We have a little 'drop everything' script, which uses queries on system tables to identify every object in the schema, constructs a pile of SQL to drop them, and runs it. Then we have a stack of DDL files full of CREATE TABLE statements, then we have a stack of XML files containing the initial data for the system, which are loaded by a loading tool. All of this is checked into source control. When a developer does an update from source control, if they see incoming database changes (DDL or data), they run the master build script, which runs them in order to create a fresh database from scratch.
The good thing is that this makes life simple. We never need to worry about diffs, deltas, ALTER TABLE, reversibility, etc, just straightforward DDL and data. We never have to worry about preserving the state of the database, or keeping it clean - you can get back to a clean state at the push of a button. Another important feature of this is that it makes it trivial to set up a new platform - and that means that when we add more development machines, or need to build an acceptance system or whatever, it's easy. I've seen projects fail because they couldn't build new instances from their muddled databases.
The main bad thing is that it takes some time - in our case, due to the particular depressing details of our system, a painfully long time, but i think a team that was really on top of its tools could do a complete rebuild like this in 10 minutes. Half an hour if you have a lot of data. Short enough to be able to do a few times during a working day without killing yourself.
The problem is what you do about data. There are two sides to this: data generated during development, and live data.
Data generated during development is actually pretty easy. People who don't work our way are presumably in the habit of creating that data directly in the database, and so see a problem in that it will be lost when rebuilding. The solution is simple: you don't create the data in the database, you create it in the loader scripts (XML in our case, but you could use SQL DML, or CSV with your database's import tool, or whatever). Think of the loader scripts as being source code, and the database as object code: the scripts are the definitive form, and are what you edit by hand; the database is what's made from them.
Live data is tougher. My company hasn't developed a single process which works in all cases - i don't know if we just haven't found the magic bullet yet, or if there isn't one. One of our projects is taking the approach that live is different to development, and that there are no complete rebuilds; rather, they have developed a set of practices for identifying the deltas when making a new release and applying them manually. They release every few weeks, so it's only a couple of days' work for a couple of people that often. Not a lot.
The project i'm on hasn't gone live yet, but it is replacing an existing live system, so we have a similar problem. Our approach is based on migration: rather than trying to use the existing database, we are migrating all the data from it into our system. We have written a rather sprawling tool to do this, which runs queries against the existing database (a copy of it, not the live version!), then writes the data out as loader scripts. These then feed into the build process just like any others. The migration is scripted, and runs every night as part of our daily build. In this case, the effort needed to write this tool was necessary anyway, because our database is very different in structure to the old one; the ability to do repeatable migrations at the push of a button came for free.
When we go live, one of our options will be to adapt this process to migrate from old versions of our database to new ones. We'll have to write completely new queries, but they should be very easy, because the source database is our own, and the mapping from it to the loader scripts is, as you would imagine, straightforward, even as the new version of the system drifts away from the live version. This would let us keep working in the complete rebuild paradigm - we still wouldn't have to worry about ALTER TABLE or keeping our databases clean, even when we're doing maintenance. I have no idea what the operations team will think of this idea, though!

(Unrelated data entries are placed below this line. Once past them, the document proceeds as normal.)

theorem modeBits_mem (r : Rev) (L : Layout) (m : Mode) : modeBits r L m = 0 ∨ modeBits r L m ∈ L.modeCodes.list := by
  cases m with
  | off => exact .inl rfl
  | heat =>
    cases r with
    | A => exact .inl rfl
    | B | C => cases hc : L.modeCodes.heat <;> simp [modeBits, modeCode, ModeCodes.list, hc]
  | cool | dry | fanOnly | auto => simp [modeBits, modeCode, ModeCodes.list]

theorem fanCode_mem (L : Layout) (f : Fan) : fanCode L f ∈ L.fanCodes.list := by
  cases f <;> simp [fanCode, FanCodes.list]

theorem presetBits_eq (L : Layout) (p : Preset) : presetBits L p = if p = .sleep then L.nightMask else 0 := by
  cases p <;> rfl

theorem presetBits_fits (L : Layout) (p : Preset) : presetBits L p &&& L.nightMask = presetBits L p := by
  cases p with
  | none => exact BitVec.zero_and
  | sleep => exact BitVec.and_self

theorem sentTemp_mem (r : Rev) (c : Climate) : 18 ≤ sentTemp r c ∧ sentTemp r c ≤ 30 := by
  cases r with
  | A =>
    simp only [sentTemp]
    split
    · simp [tempDryA]
    · exact clampTemp_mem _
  | B | C => exact clampTemp_mem _

theorem tempField_eq_ofInt {t : Int} (h : 15 ≤ t) : tempField t = BitVec.ofInt 8 (t - 15) := by
  unfold tempField tempOff
  rw [← BitVec.ofInt_natCast, Int.toNat_of_nonneg (by omega)]

theorem tempField_fits {t : Int} (h : t ≤ 30) : tempField t &&& 0x0F#8 = tempField t := by
  have low : ∀ n < 16, BitVec.ofNat 8 n &&& 0x0F#8 = BitVec.ofNat 8 n := by decide
  exact low _ (by unfold tempOff; omega)

theorem tempBits_fits (L : Layout) {t : Int} (h : t ≤ 30) : tempBits L t &&& L.tempMask = tempBits L t := by
  unfold tempBits Layout.tempMask
  rw [← BitVec.shiftLeft_and_distrib, tempField_fits h]

/-! ### The fields of a well-formed layout -/

theorem forall_mem_frameFields {r : Rev} {L : Layout} {c : Climate} {P : PlacedField → Prop} :
    (∀ f ∈ frameFields r L c, P f) ↔
      P ⟨(L.modeByte, L.modeMask), modeBits r L c.mode⟩ ∧ P ⟨(L.tempByte, L.tempMask), tempBits L (sentTemp r c)⟩ ∧
      P ⟨(L.fanByte, L.fanMask), fanCode L (sentFan r c)⟩ ∧ P ⟨(L.nightByte, L.nightMask), presetBits L c.preset⟩ := by
  simp [frameFields]

section
variable {r : Rev} {L : Layout} (wf : L.WF r) (c : Climate)
include wf

theorem frameFields_apart : (frameFields r L c).Pairwise fun f g => Layout.Apart f.region g.region :=
  (List.pairwise_map (f := PlacedField.region) (R := Layout.Apart)).1 wf.regions

theorem frameFields_fit : ∀ f ∈ frameFields r L c, f.Fits := by
  have mode : modeBits r L c.mode &&& L.modeMask = modeBits r L c.mode := by
    rcases modeBits_mem r L c.mode with h0 | hc
    · rw [h0]; exact BitVec.zero_and
    · exact (wf.modes.2 _ hc).2
  exact forall_mem_frameFields.2
    ⟨mode, tempBits_fits L (sentTemp_mem r c).2, wf.fans.2 _ (fanCode_mem L _), presetBits_fits L _⟩

/-- No field sets the never-sent bit of byte 8 (30_encoding.md R79 (g)). -/
theorem frameFields_sent : ∀ f ∈ frameFields r L c, L.Sent f.region.1 f.bits := by
  obtain ⟨modes, fans, temp, night⟩ := wf.skipped
  have zero_sent (b : Fin 9) : L.Sent b 0 := .inr BitVec.zero_and
  have mode : L.Sent L.modeByte (modeBits r L c.mode) := by
    rcases modeBits_mem r L c.mode with h0 | hc
    · rw [h0]; exact zero_sent _
    · exact modes _ hc
  have temp : L.Sent L.tempByte (tempBits L (sentTemp r c)) := temp.imp_right fun h => by
    rw [← tempBits_fits L (sentTemp_mem r c).2, BitVec.and_assoc, h]; exact BitVec.and_zero
  have night : L.Sent L.nightByte (presetBits L c.preset) := by
    cases c.preset with
    | none => exact zero_sent _
    | sleep => exact night
  exact forall_mem_frameFields.2 ⟨mode, temp, fans _ (fanCode_mem L _), night⟩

You can use the replication module of the database engine, if it has one.
One server will be the master, changes are to be made on it.
Developers copies will be slaves.
Any changes on the master will be duplicated on the slaves.
It's a one way replication.
Can be a bit tricky to put into place as any changes on the slaves will be erased.
Also it means that the developers should have two copy of the database.
One will be the slave and another the "development" database.
There are also tools for cross database replications.
So any copies can be the master.
Both solutions can lead to disasters (replication errors).
The only solution is see fit is to have only one database for all developers and save it several times a day on a rotating history.
Won't save you from conflicts but you will be able to restore the previous version if it happens (and it always do...).

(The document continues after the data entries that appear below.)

-- ==== Sys2Proof/Machine/PoolOps.lean ====
section
/-! DEFINITION. The task pool (R69 to R77): counts, notices, readiness, expiry and completion.
Corners of tasks: DEDUCED (log entries 19, 22). -/

namespace Sys2Proof.Machine

def poolSlots : Nat := 8192
def readyDepth : Nat := 32

def State.pool (s : State) (d : Nat) : Pool := s.pools.getD d {}
def State.setPool (s : State) (d : Nat) (p : Pool) : State := { s with pools := s.pools.put d p }
def State.modPool (s : State) (d : Nat) (f : Pool → Pool) : State := s.setPool d (f (s.pool d))
def State.esc (s : State) (n : Nat) : Escapement := s.escs.getD n {}
def State.setEsc (s : State) (n : Nat) (e : Escapement) : State := { s with escs := s.escs.put n e }
def State.modEsc (s : State) (n : Nat) (f : Escapement → Escapement) : State := s.setEsc n (f (s.esc n))

def Pool.inst (p : Pool) (id : Nat) : Option Inst := p.insts.find? (fun i => i.id == id)
def Pool.setInst (p : Pool) (x : Inst) : Pool := { p with insts := p.insts.map (fun i => if i.id = x.id then x else i) }
def Pool.drop (p : Pool) (id : Nat) : Pool := { p with insts := p.insts.filter (fun i => i.id != id) }

/-- The deadline of an instance, in whole ns (R76). -/
def Inst.deadline (i : Inst) : Instant := ns (nsOf i.beat + i.desc.deadline)

/-- The outcome byte of Table 3.3. -/
def Inst.outcome (i : Inst) (overrun : Bool) : Nat :=
  b2n i.expired + 2 * b2n i.inputsIncomplete + 4 * b2n i.predExpired + 8 * b2n overrun

/-- Source of a die's escapement events (R80). -/
def escSource (d : Nat) : Nat := 128 + 8 * d

/-- Raise an escapement event of a cluster (R80). -/
def State.escEvent (s : State) (t : Instant) (n code entry value : Nat) : State :=
  s.raiseAt t (escSource (clusterDie n)) code
    (dCode 88 32 (clusterSite n) + dCode 72 16 entry + dBits 40 32 value) (pkgOfDie (clusterDie n))

/-- Keep a cluster's trace of an instance (R79). -/
def State.traceInst (s : State) (i : Inst) (f : Trace → Trace) : State :=
  let e := s.esc i.cluster
  if e.trace.state == 2 && e.trace.inst == i.id then s.setEsc i.cluster { e with trace := f e.trace } else s

/-- The segment of an entry in a bank. -/
def Bank.segmentOf (b : Bank) (entry : Nat) : Option Segment :=
  b.segments.find? (fun g => decide (g.first ≤ entry ∧ entry < g.first + g.count))

/-- The first beat of a segment strictly after t (R62). -/
def Bank.nextOf (b : Bank) (g : Segment) (t : Instant) : Instant :=
  match b.slots[g.slot]? with
  | none => t
  | some gr =>
    let i := gr.indexAtOrAfter (t + 1)
    gr.beatAt (i + (g.phase + g.period - i % g.period) % g.period)

/-- The segment fires at the beat t. -/
def Bank.firesAt (b : Bank) (g : Segment) (t : Instant) : Bool :=
  match b.slots[g.slot]? with
  | none => false
  | some gr => gr.isBeat t && gr.indexOf t % g.period == g.phase

/-- An entry has been issued for the beat t: the cluster has walked it, and the entry is not among those a stall holds back. -/
def Escapement.hasIssued (e : Escapement) (entry : Nat) (t : Instant) : Bool :=
  decide (t ≤ e.lastBeat) && !(e.stallBeat == t && e.stalled.any (fun x => x.entry == entry))

/-- Mark an instance ready (R71): its count is zero. A task of the crosspoint starts at once (R72). -/
def Inst.makeReady (i : Inst) (t : Instant) : Inst :=
  { i with count := 0, phase := if i.desc.op == .mix then .inService t else .ready }

/-- A decrement on its way: cluster and entry, beat, whether it carries pred_expired. `kill` marks the one that an expired
fan-in JOIN sends: the instance it feeds expires with it (R402). -/
structure Decr where
  cluster : Nat
  entry : Nat
  beat : Instant
  pred : Bool
  /-- Stamp in whole ns (R76), and source number (Table 3.4). -/
  stamp : Instant
  source : Nat := 0
  kill : Bool := false
deriving DecidableEq, Repr, Inhabited

/-- The source number of a completion (Table 3.4). -/
def Inst.source (i : Inst) : Nat := match i.desc.op with | .join => 25 | .mix => 24 | _ => i.cluster % 24
def noticeSource : Nat := 26
def deadlineSource : Nat := 31

/-- The decrements that an instance's successor references send (Table 3.2), with the beats they name. References of a descriptor whose
successors' bank has been swapped since name the entries that now stand at those indexes: the spec does not say which tasks they name
(DESIGN CHOICE, log entry 70). -/
def State.decrs (s : State) (i : Inst) (pred : Bool) (stamp : Instant) (source : Nat) : List Decr :=
  (i.desc.succ.map (fun r =>
    (List.range r.count).map (fun k =>
      let c := clusterDie i.cluster * 24 + r.cluster
      let b := (s.esc c).active
      let beat := if r.nextBeat then (match b.segmentOf (r.first + k) with | some g => b.nextOf g i.beat | none => i.beat) else i.beat
      { cluster := c, entry := r.first + k, beat := beat, pred := pred, stamp := wholeNs stamp, source := source }))).flatten

/-- Post the completion record of an instance whose descriptor asks for one (R73). -/
def Pool.post (p : Pool) (i : Inst) (outcome : Nat) (start stop : Instant) (rest : List Nat) : Pool :=
  if i.desc.record then
    { p with records := p.records ++ [{ unit := i.desc.unit, entry := i.entry, cluster := i.cluster % 24, outcome := outcome, beat := i.beat, completed := stop, serviceNs := nsOf (stop - start), op := i.desc.op, rest := rest }] }
  else p

/-- The subject chapter's part of the record of a cancelled task: a decode that never ran has its stream and its backlog (Table 7.6). -/
def State.cancelRest (s : State) (op : Op) : List Nat :=
  match op with
  | .decode id => [id, 0, 0, 0, min 255 (match s.video.decodes.find id with | some y => y.backlog.length | none => 0), 0, 0, 0, 0, 0, 0, 0]
  | _ => []

/-- An instance expires at its deadline (R76): counted and reported. RUN_PARTIAL forces its count to zero; CANCEL ends it and its
successors are decremented at the deadline stamp. Answers the decrements sent. -/
def State.expire (s : State) (d : Nat) (i : Inst) (stamp : Instant) : State × List Decr :=
  let s1 := (s.modEsc i.cluster (fun e => { e with expired := bump32 e.expired })).escEvent stamp i.cluster 0x0002 i.entry i.count
  if i.desc.cancel then
    let x := { i with expired := true }
    let s2 := (s1.modPool d (fun p => (p.drop i.id).post x (x.outcome false) stamp stamp (s1.cancelRest i.desc.op))).traceInst i (fun t => { t with completed := stamp, outcome := x.outcome false })
    let s3 := match i.desc.op with
      | .decode id => { s2 with video := { s2.video with decodes := s2.video.decodes.modify id (fun y => { y with ctrs := { y.ctrs with expired := y.ctrs.expired + 1 } }) } }
      | _ => s2
    (s3, s3.decrs x true stamp deadlineSource)
  else
    let x := { (i.makeReady stamp) with inputsIncomplete := true }
    ((s1.modPool d (fun p => p.setInst x)).traceInst i
      (fun t => { t with ready := stamp, started := if i.desc.op == .mix then stamp else t.started }), [])

/-- A JOIN completes on the cycle it becomes ready (R72): its slot is freed and its successors are decremented. -/
def State.finishJoin (s : State) (d : Nat) (i : Inst) (stamp : Instant) : State × List Decr :=
  let tardy := decide (i.nextBeat < stamp)
  let s1 := (s.modPool d (fun p => p.drop i.id)).traceInst i
    (fun t => { t with ready := stamp, started := stamp, completed := stamp, outcome := i.outcome tardy })
  let s2 := if tardy then
      (s1.modEsc i.cluster (fun e => { e with overrun := bump32 e.overrun })).escEvent stamp i.cluster 0x0003 i.entry (nsOf (stamp - i.nextBeat))
    else s1
  (s2, s2.decrs i false stamp i.source)

/-- A count of the dependence book changes (Table 14.9). -/
def State.book (s : State) (d : Nat) (f : DepBook → DepBook) : State := s.modPool d (fun p => { p with book := f p.book })

/-- Add to an entry's carried count (R70). -/
def State.carry (s : State) (n entry k : Nat) : State :=
  s.modEsc n (fun e => { e with carried := e.carried.put entry (e.carried.getD entry 0 + k) })

/-- Instances of the die whose deadline lies before the stamp, and whose count is still above zero. -/
def Pool.overdue (p : Pool) (stamp : Instant) : Option Inst :=
  p.insts.find? (fun i => i.phase == .waiting && decide (0 < i.count) && decide (i.deadline < wholeNs stamp))

/-- An instance expires, and a JOIN that does so runs at once, taking the instances it feeds with it (R76, R402). -/
def State.expireNow (s : State) (d : Nat) (i : Inst) (stamp : Instant) : State × List Decr :=
  let (s1, ds) := s.expire d i stamp
  match (s1.pool d).inst i.id with
  | some j =>
    if j.desc.op == .join then
      let (s2, ds2) := s1.finishJoin d j stamp
      (s2, ds ++ ds2.map (fun x => { x with kill := true }))
    else (s1, ds)
  | none => (s1, ds)

/-- One decrement reaches the pool: it is received, absorbed or carried. Answers the decrements that it causes. -/
def State.landDecr (s : State) (d : Nat) (x : Decr) : State × List Decr :=
  let s0 := s.book d (fun b => { b with sent := b.sent + 1 })
  match (s0.pool d).insts.find? (fun i => i.cluster == x.cluster && i.entry == x.entry && i.beat == x.beat) with
  | some i =>
    if i.phase == .waiting && decide (0 < i.count) then
      if x.kill then (s0.book d (fun b => { b with absorbed := b.absorbed + 1 })).expireNow d i x.stamp
      else
        let i1 := { i with count := i.count - 1, predExpired := i.predExpired || x.pred }
        let s1 := s0.book d (fun b => { b with received := b.received + 1 })
        if i1.count ≠ 0 then (s1.modPool d (fun p => p.setInst i1), [])
        else if i1.desc.op == .join then s1.finishJoin d i1 x.stamp
        else
          let i2 := i1.makeReady x.stamp
          ((s1.modPool d (fun p => p.setInst i2)).traceInst i
            (fun t => { t with ready := x.stamp, started := if i2.desc.op == .mix then x.stamp else t.started }), [])
    else (s0.book d (fun b => { b with absorbed := b.absorbed + 1 }), [])
  | none =>
    if (s0.esc x.cluster).hasIssued x.entry x.beat then (s0.book d (fun b => { b with absorbed := b.absorbed + 1 }), [])
    else if x.kill then
      ((s0.modEsc x.cluster (fun e => { e with killed := e.killed ++ [(x.entry, x.beat)] })).book d (fun b => { b with absorbed := b.absorbed + 1 }), [])
    else ((s0.carry x.cluster x.entry 1).book d (fun b => { b with carriedAdded := b.carriedAdded + 1 }), [])

/-- Put a decrement behind those of an earlier stamp, or of an equal stamp and no higher source number (R75). -/
def insertDecr (x : Decr) : List Decr → List Decr
  | [] => [x]
  | y :: ys => if x.stamp < y.stamp ∨ (x.stamp = y.stamp ∧ x.source < y.source) then x :: y :: ys else y :: insertDecr x ys

/-- Process decrements in the order of their stamps and sources (R70, R72, R73, R75, R76), with those that they cause; `fuel` bounds their
number. An instance whose deadline lies before a decrement's stamp expires first. -/
def State.decrement (d : Nat) : Nat → List Decr → State → State
  | 0, _, s => s
  | _ + 1, [], s => s
  | fuel + 1, x :: rest, s =>
    match (s.pool d).overdue x.stamp with
    | some i =>
      let (s1, ds) := s.expireNow d i i.deadline
      State.decrement d fuel (ds.foldl (fun l y => insertDecr y l) (x :: rest)) s1
    | none =>
      let (s1, ds) := s.landDecr d x
      State.decrement d fuel (ds.foldl (fun l y => insertDecr y l) rest) s1

/-- More decrements than a die's instances can send at once. -/
def decrFuel : Nat := 100000

/-- The entry of an operation in a cluster's active bank. -/
def State.entryOf (s : State) (n : Nat) (op : Op) : Option Nat := (s.esc n).active.entries.findIdx? (fun e => e.op == op)

/-- A stream-buffer notice (R70, R160): it decrements the oldest issued instance of the entry that waits for one, or is carried. -/
def State.notice (s : State) (n entry : Nat) (stamp : Instant) : State :=
  let d := clusterDie n
  let wait := (s.pool d).insts.filter (fun i => i.cluster == n && i.entry == entry && i.noticePending && i.phase == .waiting &&
    decide (0 < i.count) && decide (wholeNs stamp ≤ i.deadline))
  match wait.foldl (fun a i => match a with | none => some i | some (j : Inst) => if i.beat < j.beat then some i else some j) none with
  | some i =>
    let s1 := s.modPool d (fun p => p.setInst { i with noticePending := false })
    s1.decrement d decrFuel [{ cluster := n, entry := entry, beat := i.beat, pred := false, stamp := wholeNs stamp, source := noticeSource }]
  | none =>
    (s.carry n entry 1).book d (fun b => { b with sent := b.sent + 1, carriedAdded := b.carriedAdded + 1 })

/-- Remove up to k carried notices of an entry, which the discard of access units does (R164, R175). -/
def State.uncarry (s : State) (n entry k : Nat) : State :=
  let have_ := (s.esc n).carried.getD entry 0
  let m := min k have_
  (s.modEsc n (fun e => { e with carried := if have_ - m = 0 then e.carried.del entry else e.carried.put entry (have_ - m) })).book
    (clusterDie n) (fun b => { b with carriedAdded := b.carriedAdded - m, discarded := b.discarded + m })

/-- An instance in service completes now (R73, R74, R313): record, overrun, its successors' counts, its slot. -/
def State.complete (s : State) (d : Nat) (i : Inst) (rest : List Nat) : State :=
  let start := match i.phase with | .inService t => t | _ => s.now
  let tardy := decide (i.nextBeat < s.now)
  let s1 := ((s.notePanic i start).modPool d (fun p => (p.drop i.id).post i (i.outcome tardy) start s.now rest)).traceInst i
    (fun t => { t with completed := s.now, outcome := i.outcome tardy })
  let s2 := if tardy then
      (s1.modEsc i.cluster (fun e => { e with overrun := bump32 e.overrun })).escEvent s.now i.cluster 0x0003 i.entry (nsOf (s.now - i.nextBeat))
    else s1
  s2.decrement d decrFuel (s2.decrs i false s.now i.source)

/-- The instance of a die that is in service with the operation that a completion row names. -/
def State.inService (s : State) (d id : Nat) : Option Inst :=
  match (s.pool d).inst id with
  | some i => match i.phase with | .inService _ => some i | _ => none
  | none => none

end Sys2Proof.Machine
end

Where I work we are using Dotnetnuke and this poses the same problems. i.e. once released the production site has data going into the database as well as files being added to the file system by some modules and in the DNN file system.
We are versioning the site file system with svn which for the most part works ok. However, the database is a different matter. The best method we have come across so far is to use RedGate tools to synchronise the staging database with the production database. RedGate tools are very good and well worth the money.
Basically we all develop locally with a local copy of the database and site. If the changes are major we branch. Then we commit locally and do a RedGate merge to put our DB changes on the the shared dev server.
We use a shared dev server so others can do the testing. Once complete we then update the site on staging with svn and then merge the database changes from the development server to the staging server.
Then to go live we do the same from staging to prod.
This method works but is prone to error and is very time consuming when small changes need to be made. The prod DB is always backed up so we can roll back easily if a delivery goes wrong.
One major headache we have is that Dotnetnuke uses identity cols in many tables and if you have data going into tables on development and production such as tabs and permissions and module instances you have a nightmare syncing them. Ideally you want to find or build a cms that uses GUI's or something else in the database so you can easily sync tables that are in use concurrently.
We'd love to find a better method! As we have a lot of trouble with branching and merging when projects are concurrent.
Gus

Growing Access Frontend: Should I be concerned?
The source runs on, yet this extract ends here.